What is needed is an exact copy of the lines in the listing below, from the one with "structure Cmd where" up to and including the one with "sepia : List Nat", with no other lines.

**DATA UNDER STUDY**
--- START ---
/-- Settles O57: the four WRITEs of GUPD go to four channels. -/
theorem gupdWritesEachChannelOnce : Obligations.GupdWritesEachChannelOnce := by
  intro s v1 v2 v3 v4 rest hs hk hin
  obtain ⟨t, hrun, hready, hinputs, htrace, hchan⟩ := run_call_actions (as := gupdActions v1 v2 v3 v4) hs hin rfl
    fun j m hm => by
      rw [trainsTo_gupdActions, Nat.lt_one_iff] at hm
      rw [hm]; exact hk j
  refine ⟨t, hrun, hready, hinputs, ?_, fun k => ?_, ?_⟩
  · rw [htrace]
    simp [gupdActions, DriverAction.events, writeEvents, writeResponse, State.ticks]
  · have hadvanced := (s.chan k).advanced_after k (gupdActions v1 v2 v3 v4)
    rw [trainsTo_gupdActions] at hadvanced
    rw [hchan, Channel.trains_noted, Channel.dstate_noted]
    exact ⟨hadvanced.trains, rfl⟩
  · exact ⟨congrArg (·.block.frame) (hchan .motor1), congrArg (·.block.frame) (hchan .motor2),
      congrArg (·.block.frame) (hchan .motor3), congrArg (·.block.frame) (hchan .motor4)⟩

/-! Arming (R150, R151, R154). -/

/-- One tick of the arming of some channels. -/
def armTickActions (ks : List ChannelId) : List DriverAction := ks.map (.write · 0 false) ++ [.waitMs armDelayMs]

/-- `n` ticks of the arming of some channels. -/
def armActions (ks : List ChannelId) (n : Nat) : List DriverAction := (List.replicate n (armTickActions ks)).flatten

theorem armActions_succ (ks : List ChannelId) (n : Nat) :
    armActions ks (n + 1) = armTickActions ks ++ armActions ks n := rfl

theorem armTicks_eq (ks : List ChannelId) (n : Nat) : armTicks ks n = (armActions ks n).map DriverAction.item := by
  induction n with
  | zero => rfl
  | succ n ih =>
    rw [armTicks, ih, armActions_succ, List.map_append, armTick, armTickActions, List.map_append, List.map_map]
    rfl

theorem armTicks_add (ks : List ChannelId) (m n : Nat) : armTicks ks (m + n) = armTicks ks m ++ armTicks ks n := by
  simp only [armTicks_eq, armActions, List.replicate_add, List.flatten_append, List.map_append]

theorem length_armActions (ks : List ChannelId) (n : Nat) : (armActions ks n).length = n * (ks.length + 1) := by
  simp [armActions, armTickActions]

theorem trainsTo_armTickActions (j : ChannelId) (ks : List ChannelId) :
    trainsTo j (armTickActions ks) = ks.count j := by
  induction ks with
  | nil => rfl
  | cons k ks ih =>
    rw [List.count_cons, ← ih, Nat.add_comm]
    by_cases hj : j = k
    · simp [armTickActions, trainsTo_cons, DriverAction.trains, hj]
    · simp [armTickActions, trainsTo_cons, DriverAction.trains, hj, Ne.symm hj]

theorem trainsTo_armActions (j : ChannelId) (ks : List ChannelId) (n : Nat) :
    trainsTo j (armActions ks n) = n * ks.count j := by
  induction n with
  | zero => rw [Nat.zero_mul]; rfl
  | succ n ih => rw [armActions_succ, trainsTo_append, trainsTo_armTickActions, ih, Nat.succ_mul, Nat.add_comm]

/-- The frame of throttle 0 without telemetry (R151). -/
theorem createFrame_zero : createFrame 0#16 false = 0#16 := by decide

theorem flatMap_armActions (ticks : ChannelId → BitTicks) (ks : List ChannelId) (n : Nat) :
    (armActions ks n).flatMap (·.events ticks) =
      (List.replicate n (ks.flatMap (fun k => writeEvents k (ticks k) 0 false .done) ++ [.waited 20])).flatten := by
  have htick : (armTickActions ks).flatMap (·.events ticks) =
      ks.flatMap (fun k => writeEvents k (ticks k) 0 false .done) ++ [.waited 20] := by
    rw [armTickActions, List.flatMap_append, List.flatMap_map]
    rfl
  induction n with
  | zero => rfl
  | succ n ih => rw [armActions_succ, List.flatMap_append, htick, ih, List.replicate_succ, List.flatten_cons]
--- END ---
--- START ---
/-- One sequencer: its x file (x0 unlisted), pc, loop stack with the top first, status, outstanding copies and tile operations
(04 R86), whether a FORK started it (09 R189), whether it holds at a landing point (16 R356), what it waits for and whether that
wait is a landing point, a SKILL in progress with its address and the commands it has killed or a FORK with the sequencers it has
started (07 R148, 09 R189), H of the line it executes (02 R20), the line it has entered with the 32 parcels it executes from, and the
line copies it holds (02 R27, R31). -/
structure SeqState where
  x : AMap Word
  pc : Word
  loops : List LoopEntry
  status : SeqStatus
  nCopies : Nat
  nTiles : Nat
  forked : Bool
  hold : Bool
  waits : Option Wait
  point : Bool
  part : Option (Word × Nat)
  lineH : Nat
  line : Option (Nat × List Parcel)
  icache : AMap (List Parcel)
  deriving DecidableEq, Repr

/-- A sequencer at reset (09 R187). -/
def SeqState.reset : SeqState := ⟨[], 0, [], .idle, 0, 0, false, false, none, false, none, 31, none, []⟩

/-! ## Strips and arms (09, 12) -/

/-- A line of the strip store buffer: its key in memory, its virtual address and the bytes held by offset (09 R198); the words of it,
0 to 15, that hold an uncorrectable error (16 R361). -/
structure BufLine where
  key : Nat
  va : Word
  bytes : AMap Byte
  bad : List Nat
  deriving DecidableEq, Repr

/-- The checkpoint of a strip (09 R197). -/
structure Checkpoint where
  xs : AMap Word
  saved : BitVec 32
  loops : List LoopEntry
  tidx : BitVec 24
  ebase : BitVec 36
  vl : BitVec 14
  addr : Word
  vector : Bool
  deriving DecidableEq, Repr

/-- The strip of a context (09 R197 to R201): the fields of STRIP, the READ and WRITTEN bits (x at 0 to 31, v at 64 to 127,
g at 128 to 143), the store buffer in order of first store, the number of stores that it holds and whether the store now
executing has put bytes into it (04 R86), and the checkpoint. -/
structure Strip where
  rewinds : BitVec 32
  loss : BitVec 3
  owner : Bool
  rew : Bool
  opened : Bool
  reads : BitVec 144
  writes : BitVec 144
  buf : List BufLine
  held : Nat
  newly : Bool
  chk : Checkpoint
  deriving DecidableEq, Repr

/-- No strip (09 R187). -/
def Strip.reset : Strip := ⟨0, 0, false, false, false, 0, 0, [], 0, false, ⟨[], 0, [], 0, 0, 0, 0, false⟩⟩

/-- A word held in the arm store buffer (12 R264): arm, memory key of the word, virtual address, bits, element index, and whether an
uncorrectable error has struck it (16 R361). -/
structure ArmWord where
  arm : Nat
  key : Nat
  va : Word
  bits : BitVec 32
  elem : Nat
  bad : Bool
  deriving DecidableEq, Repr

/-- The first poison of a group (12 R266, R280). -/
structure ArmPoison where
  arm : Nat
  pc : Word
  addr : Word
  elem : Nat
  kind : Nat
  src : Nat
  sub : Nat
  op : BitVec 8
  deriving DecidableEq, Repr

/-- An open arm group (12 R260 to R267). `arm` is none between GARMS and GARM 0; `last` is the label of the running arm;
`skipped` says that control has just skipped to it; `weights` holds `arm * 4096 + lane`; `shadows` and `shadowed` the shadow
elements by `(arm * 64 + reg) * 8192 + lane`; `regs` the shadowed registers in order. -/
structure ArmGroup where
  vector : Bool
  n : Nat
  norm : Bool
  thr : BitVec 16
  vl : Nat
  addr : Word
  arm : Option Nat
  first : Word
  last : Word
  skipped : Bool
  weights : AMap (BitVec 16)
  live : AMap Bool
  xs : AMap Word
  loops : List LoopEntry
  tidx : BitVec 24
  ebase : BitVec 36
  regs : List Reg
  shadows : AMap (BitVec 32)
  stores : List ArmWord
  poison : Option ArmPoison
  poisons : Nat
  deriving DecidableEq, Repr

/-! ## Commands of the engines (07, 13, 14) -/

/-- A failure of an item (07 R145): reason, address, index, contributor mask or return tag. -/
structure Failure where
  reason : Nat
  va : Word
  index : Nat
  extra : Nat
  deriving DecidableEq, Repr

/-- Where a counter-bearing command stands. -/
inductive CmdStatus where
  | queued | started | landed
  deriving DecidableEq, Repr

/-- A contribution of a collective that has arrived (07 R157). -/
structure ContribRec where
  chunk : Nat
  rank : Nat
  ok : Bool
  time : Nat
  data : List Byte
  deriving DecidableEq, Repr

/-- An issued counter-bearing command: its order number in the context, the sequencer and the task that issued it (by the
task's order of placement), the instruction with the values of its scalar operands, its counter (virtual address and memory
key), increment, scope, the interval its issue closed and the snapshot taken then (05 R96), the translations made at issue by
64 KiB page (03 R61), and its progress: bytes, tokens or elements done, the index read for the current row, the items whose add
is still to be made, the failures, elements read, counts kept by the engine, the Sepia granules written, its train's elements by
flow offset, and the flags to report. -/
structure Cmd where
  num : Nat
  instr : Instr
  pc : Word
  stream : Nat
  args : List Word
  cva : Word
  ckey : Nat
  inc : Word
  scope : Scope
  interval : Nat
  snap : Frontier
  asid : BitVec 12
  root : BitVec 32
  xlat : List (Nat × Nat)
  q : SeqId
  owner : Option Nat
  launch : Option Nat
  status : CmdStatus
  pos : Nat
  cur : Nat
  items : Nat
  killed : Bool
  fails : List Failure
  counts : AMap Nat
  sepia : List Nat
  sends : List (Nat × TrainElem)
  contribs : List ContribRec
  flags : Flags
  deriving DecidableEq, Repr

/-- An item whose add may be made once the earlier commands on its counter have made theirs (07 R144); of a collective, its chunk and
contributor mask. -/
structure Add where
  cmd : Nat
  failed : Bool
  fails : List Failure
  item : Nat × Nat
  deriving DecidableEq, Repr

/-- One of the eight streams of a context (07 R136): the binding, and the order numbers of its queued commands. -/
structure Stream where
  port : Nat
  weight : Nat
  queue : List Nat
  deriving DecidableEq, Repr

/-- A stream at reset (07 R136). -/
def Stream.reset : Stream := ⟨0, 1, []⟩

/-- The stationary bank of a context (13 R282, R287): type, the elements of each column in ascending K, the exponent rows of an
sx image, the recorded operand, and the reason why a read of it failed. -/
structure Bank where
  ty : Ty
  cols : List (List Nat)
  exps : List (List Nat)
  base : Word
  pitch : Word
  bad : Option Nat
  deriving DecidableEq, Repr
--- END ---
**OUTPUT BELOW**
structure Cmd where
  num : Nat
  instr : Instr
  pc : Word
  stream : Nat
  args : List Word
  cva : Word
  ckey : Nat
  inc : Word
  scope : Scope
  interval : Nat
  snap : Frontier
  asid : BitVec 12
  root : BitVec 32
  xlat : List (Nat × Nat)
  q : SeqId
  owner : Option Nat
  launch : Option Nat
  status : CmdStatus
  pos : Nat
  cur : Nat
  items : Nat
  killed : Bool
  fails : List Failure
  counts : AMap Nat
  sepia : List Nat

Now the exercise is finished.